Your instructions:
In the listing below, find the line containing "let w5 := imgW b 0x28" and the line containing "w5 4 28 != 0". Repeat exactly those two lines and every line between them.
··· Data section ···
/-- R365 enckill. -/
def execEnckill (d a : Sel) (s : State) : Out :=
  quartzWord (.enckill d a) s (fun s _ q =>
    let eid := (readReg s a).toNat % 4096
    let part := callerPart s q
    if (feOf s part).ferst != 0 then .stall s
    else
      match liveIn s eid part with
      | none => answer s d (bsWord bsNoenclave eid)
      | some _ => answer (killEnclave s eid) d (bsWord bsOk eid))

/-! ### Sealed pages (R386, R387) -/

/-- The level-3 leaf of a page in an enclave's stage one: its physical address, tables being reached as a walk reaches them. -/
def leafGo (c : Ctx) (x : Nat) (s : State) : Nat → Nat → Nat → Option Nat
  | 0, _, _ => none
  | n + 1, l, t =>
    match stage2 c (t + 8 * fldN x (lvlShift l) (lvlBits 1 l)) false false s ([], []) with
    | (.ok p _, _, _) =>
      if !ownOk s c .table1 p || !lineOk s p then none
      else
        let e := readLe s.hbm p 8
        if !pteV e then none
        else if l = 3 then (if pteTbl e then none else some p)
        else if pteTbl e && !pteBad 1 l e then leafGo c x s n (l + 1) (pteAddr e)
        else none
    | _ => none

/-- The leaf of a page of an enclave. -/
def leafOf (s : State) (eid va : Nat) : Option Nat :=
  let c := encCtx s eid
  match c.root1 with
  | some r => if va / 2 ^ 55 ≠ 0 then none else leafGo c va s 3 1 r
  | none => none

/-- A leaf with a tier and address field. -/
def leafSet (e tier addr : Nat) : Nat := setFld (setFld e 8 2 tier) 16 30 addr

/-- The header of a sealed image with its tag (R386). -/
def sealHeader (eid version va : Nat) (tag : BitVec 128) : List Byte :=
  leBytes 8 (eid + 2 ^ 12 * version) ++ leBytes 8 (va / 65536 * 65536) ++ leBytes 16 tag.toNat ++ List.replicate 32 0#8

/-- The nonce of a page's seal: EID, version, VA[54:16] and 21 zero bits (R386). -/
def pageNonce (eid version va : Nat) : Nat := eid * 2 ^ 84 + version * 2 ^ 60 + fldN va 16 39 * 2 ^ 21

/-- The sealed image of a page's bytes: 65,536 of ciphertext and the header. -/
def sealImage (key eid version va : Nat) (plain : List Byte) : List Byte :=
  let ct := Config.cipher key (pageNonce eid version va) plain
  let body := (List.range 65536).map (fun i => ct.getD i 0)
  body ++ sealHeader eid version va (Config.gcmTag key (pageNonce eid version va) body)

/-- The bytes of a page that a seal stands for. -/
def sealPlain (x : Seal) : List Byte := readBytes x.plain 0 65536

/-- Key of a far memory: 2^32 × kind + target, kind 4 pooled memory and 5 an NVMe namespace (R286, R366). -/
def farKey (tier target : Nat) : Nat := 2 ^ 32 * (4 + tier) + target

def farDown (s : State) (tier target : Nat) : Bool := s.unreachable.contains (4 + tier, target)

/-- An image written to a far memory. -/
def farWrite (s : State) (tier target loc : Nat) (l : List Byte) : State :=
  let k := farKey tier target
  { s with far := mput s.far k (writeBytes (mgetD s.far k []) loc l) }

/-- A page sealed under a version: its image goes to the far memory (R386). -/
def sealPage (s : State) (eid frame version va tier target loc : Nat) : State :=
  let key := sealKey s eid
  let plain := readBytes s.hbm (65536 * frame) 65536
  let x : Seal := { key := key, version := version, vpage := va / 65536, plain := writeBytes [] 0 plain }
  let s := { s with basalt := { s.basalt with seals := s.basalt.seals ++ [x] } }
  farWrite s tier target loc (sealImage key eid version va plain)

/-- What an image opens to: the page that this module sealed under that key, version and address when it is that very image,
else what the tag check of a foreign image gives (R387, log 9). -/
def openImage (s : State) (key eid version va : Nat) (img : List Byte) : Option (List Byte) :=
  if (img.drop 65536).take 16 != (sealHeader eid version va 0).take 16 then none
  else if (img.drop 65568).any (· != 0) then none
  else
    match s.basalt.seals.find? (fun x => x.key == key && x.version == version && x.vpage == va / 65536) with
    | some x => if sealImage key eid version va (sealPlain x) == img then some (sealPlain x) else none
    | none => (Config.opened key version (va / 65536) img).map (fun l => (List.range 65536).map (fun i => l.getD i 0))

/-- Whether an EVICT of a frame may act: ownership, version, mapping by a leaf of a tier, verified lines, no hold (R381, R386, R472). -/
def evictAt (s : State) (tier eid part frame va : Nat) : Bool :=
  let o := ownOf s frame
  o.cls == 3 && o.eid == eid && o.part == part && !o.rst && decide (o.version < 2 ^ 24 - 1) && !(heldFrames s).contains frame
  && runsOk s [(65536 * frame, 65536)]
  && (match leafOf s eid va with
      | some p => let e := readLe s.hbm p 8; pteTier e == tier && pteAddr e == 65536 * frame
      | none => false)

def evictOk (s : State) (eid part frame va : Nat) : Bool := evictAt s 0 eid part frame va

/-- A frame released to the free class of a partition, for Shale to scrub (R381). -/
def releaseFrame (s : State) (frame part version : Nat) : State :=
  let n : Own := { cls := 0, part := part, eid := 0, version := version, zeroed := false, rst := false }
  let s := reown (tlbDropFrame s frame) frame n
  { s with shale := { s.shale with scrub := s.shale.scrub ++ [(frame, none)] } }

/-- The ownership change of an EVICT whose image is written: the leaf takes tier 2 and the version, the frame is reclaimed
(R381, R386). -/
def evictDone (s : State) (eid frame va : Nat) : State :=
  let o := ownOf s frame
  let s := match leafOf s eid va with
    | some p => { s with hbm := writeLe s.hbm p 8 (leafSet (readLe s.hbm p 8) 2 (o.version + 1)) }
    | none => s
  releaseFrame s frame o.part (o.version + 1)

/-- Writes a whole page: every line verifies again (R384, R387). -/
def writePage (s : State) (frame : Nat) (l : List Byte) : State :=
  freshFrame { s with hbm := writeBytes s.hbm (65536 * frame) l } frame

/-- A frame assigned to an enclave, awaiting a sealed image of a version (R381, RESTORE). -/
def awaitImage (s : State) (eid part frame version : Nat) : State :=
  reown (tlbDropFrame s frame) frame { cls := 3, part := part, eid := eid, version := version, zeroed := false, rst := true }

/-- Whether a frame awaits the image of a version for an enclave. -/
def awaits (s : State) (eid part frame version : Nat) : Bool :=
  ownOf s frame == { cls := 3, part := part, eid := eid, version := version, zeroed := false, rst := true }

/-- The load of an image into a frame that awaits it, its page's leaf having the tier lt (R387): whether it succeeded; on failure the
frame is reclaimed. A frame that awaits nothing is left alone. -/
def loadPage (s : State) (lt eid part frame version va tier target loc : Nat) : Bool × State :=
  if !awaits s eid part frame version then (false, s) else
  let key := sealKey s eid
  let img := readBytes (mgetD s.far (farKey tier target) []) loc 65600
  let n : Own := { cls := 3, part := part, eid := eid, version := version, zeroed := false, rst := false }
  match leafOf s eid va, openImage s key eid version va img with
  | some p, some l =>
    let e := readLe s.hbm p 8
    if fldN e 16 30 = version && pteTier e = lt then
      let s := writePage (setOwn s frame n) frame l
      (true, { s with hbm := writeLe s.hbm p 8 (leafSet e 0 frame) })
    else (false, releaseFrame s frame part version)
  | _, _ => (false, releaseFrame s frame part version)

/-! ### potreq (R366, R381, R382) -/

/-- A request's fields. -/
structure PotReq where
  op : Nat
  eid : Nat
  frames : List Nat
  version : Nat
  page : Nat
  loc : Nat
  tier : Nat
  target : Nat

/-- The request of a descriptor; none is BADDESC (R366). -/
def potOf (b : List Byte) : Option PotReq :=
  let w0 := imgW b 0
  let op := fldN w0 0 4
  let n := fldN w0 32 32
  let far := op = 2 || op = 3
  let w5 := imgW b 0x28
  if 3 < op || fldN w0 4 4 != 0 || fldN w0 20 12 != 0 || n = 0 || 65536 < n || fldN (imgW b 8) 46 18 != 0
      || imgW b 8 % 65536 != 0 || fldN (imgW b 0x10) 24 40 != 0 || (op != 3 && imgW b 0x10 != 0)
      || imgW b 0x18 % 65536 != 0 || fldN (imgW b 0x18) 55 9 != 0 || imgW b 0x20 % 4096 != 0 || fldN w5 4 28 != 0
      || imgW b 0x30 != 0 || imgW b 0x38 != 0 || (!far && (imgW b 0x18 != 0 || imgW b 0x20 != 0 || w5 != 0))
      || (far && 2 ≤ fldN w5 0 4) then none
  else some { op := op, eid := fldN w0 8 12, frames := (List.range n).map (fun i => imgW b 8 / 65536 + i), version := imgW b 0x10,
              page := imgW b 0x18, loc := imgW b 0x20, tier := fldN w5 0 4, target := fldN w5 32 32 }

/-- Page and image offset of frame number i of a request. -/
def potPage (r : PotReq) (i : Nat) : Nat := r.page + 65536 * i
def potLoc (r : PotReq) (i : Nat) : Nat := r.loc + 69632 * i

/-- Whether the form of L2 acts: ASSIGN and RECLAIM between free frames and the OS class (R381). -/
def potL2 (level : Nat) (r : PotReq) : Bool := decide (2 ≤ level) && decide (r.op < 2)

/-- The check of one frame (R381): DENIED, FRAMESTATE or OK. -/
def potFrame (s : State) (level part : Nat) (r : PotReq) (i frame : Nat) : Nat :=
  let o := ownOf s frame
  if level < 2 && (o.cls == 1 || o.part != part) then bsDenied
  else if !frameExists frame then bsFramestate
  else if r.op = 0 then (if o.cls == 0 && o.zeroed && (potL2 level r || o.part == part) then bsOk else bsFramestate)
  else if r.op = 1 then
    (if (if potL2 level r then o.cls == 2 else o.cls == 3 && o.eid == r.eid && o.part == part) && !(heldFrames s).contains frame
      then bsOk else bsFramestate)
  else if r.op = 2 then (if evictOk s r.eid part frame (potPage r i) then bsOk else bsFramestate)
  else if o.cls == 0 && o.zeroed && o.part == part then bsOk else bsFramestate

/-- The change of one frame of an accepted request. -/
def potApply (s : State) (level part : Nat) (r : PotReq) (i frame : Nat) : State :=
  let o := ownOf s frame
  let n : Own :=
    { cls := if potL2 level r then 2 else 3, part := if potL2 level r then r.eid % 16 else part,
      eid := if potL2 level r then 0 else r.eid, version := (o.version + 1) % 2 ^ 24, zeroed := false, rst := false }
  if r.op = 0 then assignFrame s frame n
  else if r.op = 1 then releaseFrame s frame (if potL2 level r then r.eid % 16 else o.part) o.version
  else if r.op = 2 then evictDone s r.eid frame (potPage r i)
  else awaitImage s r.eid part frame r.version

/-- The numbered frames of a request. -/
def potList (r : PotReq) : List (Nat × Nat) := (List.range r.frames.length).zip r.frames

/-- R366: the answer of potreq. That of a RESTORE comes when Shale has loaded the images into the frames, which await them (R387). -/
def servePotreq (s : State) (q : Quartz) (b : List Byte) : Reply :=
  let part := callerPart s q
  let eid := fldN (imgW b 0) 8 12
  if (feOf s part).ferst != 0 then .wait
  else
    match potOf b with
    | none => .code (bsWord bsBaddesc eid) s
    | some r =>
      if potL2 q.level r && decide (eid < 16) && (feOf s eid).ferst != 0 then .wait
      else if potL2 q.level r && 16 ≤ eid then .code (bsWord bsBaddesc eid) s
      else if !potL2 q.level r && (liveIn s eid part).isNone then .code (bsWord bsNoenclave eid) s
      else
        match (potList r).findSome? (fun x =>
            let k := potFrame s q.level part r x.1 x.2; if k = bsOk then none else some k) with
        | some k => .code (bsWord k eid) s
        | none =>
          if 2 ≤ r.op && farDown s r.tier r.target then .code (bsWord bsTier eid) s
          else if !mayReown s r.frames then .wait
          else
            let s := if r.op = 2 then (potList r).foldl (fun s (x : Nat × Nat) =>
              sealPage s eid x.2 ((ownOf s x.2).version + 1) (potPage r x.1) r.tier r.target (potLoc r x.1)) s else s
            let t := (potList r).foldl (fun s (x : Nat × Nat) => potApply s q.level part r x.1 x.2) s
            if r.op = 3 then
              .later { t with work := mput t.work t.fresh (.restore (match s.agent with | .quartz n => n | _ => 0) t.fresh eid part r.version
                r.tier r.target ((potList r).map (fun x => (x.2, potPage r x.1, potLoc r x.1, (ownOf s x.2).version)))) }
            else .code (bsWord bsOk eid) t

/-- Shale loads the images of a RESTORE into their frames, one after another: whether all of them were the ones that their pages and
versions call for. -/
def loadAll (eid part version tier target : Nat) : List (Nat × Nat × Nat × Nat) → State → Bool × State
  | [], s => (true, s)
  | (frame, page, loc, _) :: t, s =>
    match loadPage s 2 eid part frame version page tier target loc with
    | (true, s) => loadAll eid part version tier target t s
    | (false, s) => (false, s)

/-- The frames of a RESTORE that fails stand as they did before it: free and zeroed (R363, R366). -/
def unassign (part : Nat) (l : List (Nat × Nat × Nat × Nat)) (s : State) : State :=
  l.foldl (fun s x => setOwn s x.1 { cls := 0, part := part, eid := 0, version := x.2.2.2, zeroed := true, rst := false }) s

/-- The word's answer of a RESTORE is there: OK, or FRAMESTATE when one of its images was not the one called for, and then nothing has
changed (R363, R366, R387; log 80). -/
def loadStep (s : State) (id : Nat) : State :=
  match mget s.work id with
  | some (.restore q pid eid part version tier target l) =>
    let s := { s with work := mdel s.work id }
    let r := loadAll eid part version tier target l s
    updQuartz (if r.1 then r.2 else unassign part l s) q (fun c => { c with pend := c.pend.map (fun p =>
      if p.id == pid then { p with act := .value [] (bsWord (if r.1 then bsOk else bsFramestate) eid) } else p) })
  | _ => s

/-- R381 potreq ASSIGN. The operation is the one that the request names (log 12). -/
def execAssign (d a : Sel) (s : State) : Out := requestWord (.assign d a) d a s servePotreq

/-- R381 potreq RECLAIM. -/
def execReclaim (d a : Sel) (s : State) : Out := requestWord (.reclaim d a) d a s servePotreq

/-- R386 potreq EVICT. -/
def execEvict (d a : Sel) (s : State) : Out := requestWord (.evict d a) d a s servePotreq

/-- R387 potreq RESTORE. -/
def execRestoreFrames (d a : Sel) (s : State) : Out := requestWord (.restoreFrames d a) d a s servePotreq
···
Task solution:
  let w5 := imgW b 0x28
  if 3 < op || fldN w0 4 4 != 0 || fldN w0 20 12 != 0 || n = 0 || 65536 < n || fldN (imgW b 8) 46 18 != 0
      || imgW b 8 % 65536 != 0 || fldN (imgW b 0x10) 24 40 != 0 || (op != 3 && imgW b 0x10 != 0)
      || imgW b 0x18 % 65536 != 0 || fldN (imgW b 0x18) 55 9 != 0 || imgW b 0x20 % 4096 != 0 || fldN w5 4 28 != 0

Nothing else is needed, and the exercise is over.